Надежда, это — смешение желательности известного происшествия с его вероятностью. Но, быть может, ни один человек не свободен от глупости сердца, которая так сильно извращает правильную оценку возможности интеллектом, что один шанс против тысячи мы считаем за легко возможный случай. Между тем безнадежный несчастный случай подобен внезапному смертельному удару; вечно же несбывающаяся и постоянно вновь оживающая надежда — медленной мучительной смерти[1].
Кого оставила надежда, того покинул и страх: таков смысл слова „отчаяние“. Человеку по природе свойственно верить в то, чего он желает, при том верить именно потому, что он этого желает. Если же это благодетельное, умиротворяющее свойство его натуры будет искоренено в нем неоднократными, крайне жестокими ударами судьбы и он, наоборот, даже придет к вере в то, что должно случаться именно нежелательное и что никогда не случится того, чего он желает, именно потому, что он этого желает, то это собственно и будет то состояние, которое называется отчаянием.

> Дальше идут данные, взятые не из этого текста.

-- ==== Sys2Proof/Tests/Slice0.lean ====
section
/-! SUPPORT. Tests of the model on words, values and outcomes that spec/ writes out, and witnesses that the hypotheses of
the statements can be met. -/

open Sys2Proof Sys2Proof.Machine

section

-- The evaluations run one after the other: side by side they would need more threads than the check has memory for.
set_option Elab.async false

/-! ### Decoding: the worked encodings of spec/ -/

/-- 05, worked encoding: `add.i32.sat x3, x1, x2`. -/
theorem test_word_add : decodeTableWord 96 0x2000_0608_4010_0800_0000_0000 = some (.add 3 1 2 .i32 true) := by decide +kernel
/-- 04, worked encoding: `bc.lt.likely x1, x2, back`; HINT stands in the header. -/
theorem test_word_bc : (decodeSlot 0x1108_0211_003F_FFFF_FFFF_FFFF).toOption =
    some { hdr := { sw := false, gap := 0, hint := .likely, pg := 0, pn := false },
           op := .bc 1 2 .lt { slot := 0, ldisp := -1 } } := by decide +kernel
/-- 08, worked encoding: `rpush.acq.ti x9, [x20]`. -/
theorem test_word_rpush : decodeTableWord 96 0x4900_12A0_00A0_0000_0000_0000 =
    some (.rpushClaim 9 { base := 20, idx := 0, sh := 0, disp := 0 } .ti false) := by decide +kernel
/-- 09, worked encoding: `fence.mo`, with all four sets. -/
theorem test_word_fence : decodeTableWord 96 0x4700_1E00_0100_0000_0000_0000 =
    some (.fence true true true true false .mo) := by decide +kernel
/-- 10, worked encoding: `amo.add.w.acq.mo x4, x5, [x6+8]`. -/
theorem test_word_amo : decodeTableWord 96 0x5000_0830_A922_0000_0000_0008 =
    some (.amo 4 5 { base := 6, disp := 8 } .add 2 .mo .acq) := by decide +kernel
/-- 11, worked encoding: `fwait x8, x9, [x10]`. -/
theorem test_word_fwait : decodeTableWord 96 0x5900_1051_2100_0000_0000_0000 =
    some (.fwait 8 9 { base := 10, disp := 0 }) := by decide +kernel
/-- 12, worked encoding: `tsend x9, x20`. -/
theorem test_word_tsend : decodeTableWord 96 0x6000_12A0_0000_0000_0000_0000 = some (.tsend 9 20) := by decide +kernel
/-- 06, worked encoding: `vfadd v3, v1, v2, ft1, k2`. -/
theorem test_word_vfadd : decodeTableWord 96 0x8000_0C22_0208_0000_0000_0000 =
    some (.vfadd 3 1 (.vec 2) 2 1 .rne false) := by decide +kernel
/-- 07, worked encoding: `ftgen.noinf ft9, 4`. -/
theorem test_word_ftgen : decodeTableWord 96 0xA200_0000_0800_0000_0000_0089 =
    some (.ftgen 9 4 false true false false) := by decide +kernel
/-- 13, worked encoding: `mjob.mma x9, p2, x20`. -/
theorem test_word_mjob : decodeTableWord 96 0xB000_12A0_0102_0000_0000_0000 = some (.mjob 9 20 2 .mma) := by decide +kernel
/-- 14, worked encoding: `hld x9, p2, h3, x20, x21`. -/
theorem test_word_hld : decodeTableWord 96 0xC200_12A2_A100_0000_0000_0003 = some (.hld 9 20 21 2 3) := by decide +kernel
/-- 15, worked encoding: `cpy x9, p2, x20, 2`. -/
theorem test_word_cpy : decodeTableWord 96 0xD000_12A0_0100_0000_0000_0002 = some (.cpy 9 20 2 2) := by decide +kernel
/-- 16, worked encoding: `chgo x9, x20`. -/
theorem test_word_chgo : decodeTableWord 96 0xE000_12A0_0000_0000_0000_0000 = some (.chgo 9 20) := by decide +kernel
/-- 17, worked encoding: `arcset x9, x20, 3`. -/
theorem test_word_arcset : decodeTableWord 96 0xE500_12A0_0000_0000_0000_0003 = some (.arcset 9 20 3) := by decide +kernel
/-- 18, worked encoding: `tkreq x9, x20`. -/
theorem test_word_tkreq : decodeTableWord 96 0xE800_12A0_0000_0000_0000_0000 = some (.tkreq 9 20) := by decide +kernel
/-- 19, worked encodings: `tlbinv.va x1, 7` and `asidset.bind x9, x20, 7`. -/
theorem test_word_tlbinv : decodeTableWord 96 0xF500_0008_0000_0000_0000_0007 = some (.tlbinvVa 1 7) ∧
    decodeTableWord 96 0xF900_12A0_0000_0000_0000_0007 = some (.asidsetBind 9 20 7) := by decide +kernel
/-- 20, worked encoding: `sget x9, 0x0010`. -/
theorem test_word_sget : decodeTableWord 96 0xF000_1200_0080_0000_0000_0000 = some (.sget 9 0x10) := by decide +kernel
/-- The statement of the decoded words holds. -/
theorem test_words : Obligations.DecodeWords := by unfold Obligations.DecodeWords; decide +kernel

/-- The error of an outcome. -/
def errOf {ε α : Type} : Except ε α → Option ε
  | .ok _ => none
  | .error e => some e

/-- R64, R65: an unassigned major, GAP on no field, HINT 3, HINT off the control majors, PG = 0 with PN, and a field that
must be zero. -/
theorem test_refused_words :
    errOf (decodeSlot (0x08 * 2 ^ 88)) = some .opcode ∧
    errOf (decodeSlot (0x10 * 2 ^ 88 + 3 * 2 ^ 83)) = some (.encoding 83) ∧
    errOf (decodeSlot (0x20 * 2 ^ 88 + 2 ^ 83)) = some (.encoding 83) ∧
    errOf (decodeSlot (0x20 * 2 ^ 88 + 2 ^ 79)) = some (.encoding 80) ∧
    errOf (decodeSlot (0x20 * 2 ^ 88 + 1)) = some (.encoding 0) := by decide +kernel
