/-- The rounding field of a modifier word (R113); `keep` takes FCR.RM. -/
inductive Rnd where
  | keep | rne | rtz | rup | rdn | rna
  deriving DecidableEq, Repr

/-- The modifier word (R113). -/
structure Modifier where
  sat : Bool
  clamp : Fin 4
  negA : Bool
  absA : Bool
  negB : Bool
  absB : Bool
  scale : BitVec 5
  gn : Bool
  gp : RegNum
  rnd : Rnd
  deriving DecidableEq, Repr

/-- The await of a step word (R116): none, at or above the threshold, or below it. -/
inductive AMode where
  | none | ge | lt
  deriving DecidableEq, Repr

/-- The header of a ring command, with its threshold word and its lineage word (R116). -/
structure CmdHdr where
  await : Fin 64
  amode : AMode
  raise : Fin 64
  re : Bool
  popL : Bool
  popR : Bool
  pushL : Bool
  pushR : Bool
  mig : Bool
  lin : Bool
  thr : Lane
  linw : Lane
  deriving DecidableEq, Repr

/-- The engines of a core that may wait: the sequencers and the ring engines (R288). -/
inductive Waiter where
  | as | xs
  | ring (r : Ring)
  deriving DecidableEq, Repr

/-- A request that arrives over UALink (R45): a read, a write, or an atomic with its TYPE code, its OP code, SAT and operand (R247), or
a compare and swap. -/
inductive FabricReq where
  | read (n : Nat)
  | write (bytes : List Byte)
  | combine (ty op : Nat) (sat : Bool) (v : Word)
  | cas (width : Nat) (cmp new : Word)
  deriving DecidableEq, Repr

/-- The empty header: no await, no raise, no tokens. -/
def CmdHdr.empty : CmdHdr :=
  { await := 0, amode := .none, raise := 0, re := false, popL := false, popR := false, pushL := false, pushR := false,
    mig := false, lin := false, thr := 0, linw := 0 }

Если мы столь часто ошибаемся в других, то в этом не всегда вина именно нашей способности суждения: большею частью это происходит согласно бэконовскому intellectus luminis sicci non est, sed recipit infusionem a voluntate et affectibus; действительно, мы с самого начала, сами того не замечая, судим по мелочам и настраиваемся за или против других лиц. Очень часто это зависит от того, что мы не ограничиваемся действительно подмеченными в человеке качествами, но по ним заключаем еще и о других, которые, по нашему мнению, или нераздельны с первыми, или несовместимы с ними. Так, например, на основании подмеченной щедрости мы заключаем о справедливости; по благочестию, — о честности; по лжи — об обмане; по обману — о склонности к воровству, и т. п., — что отворяет двери многочисленным заблуждениям, отчасти в силу своеобразия человеческих характеров, отчасти в силу односторонности нашей точки зрения. Хотя характер человека последователен и верен себе во всех отношениях, однако корень всей совокупности его свойств лежит слишком глубоко для того, чтобы по разрозненным данным возможно было определить, какие из них в известном случае совместимы с ним, какие — нет.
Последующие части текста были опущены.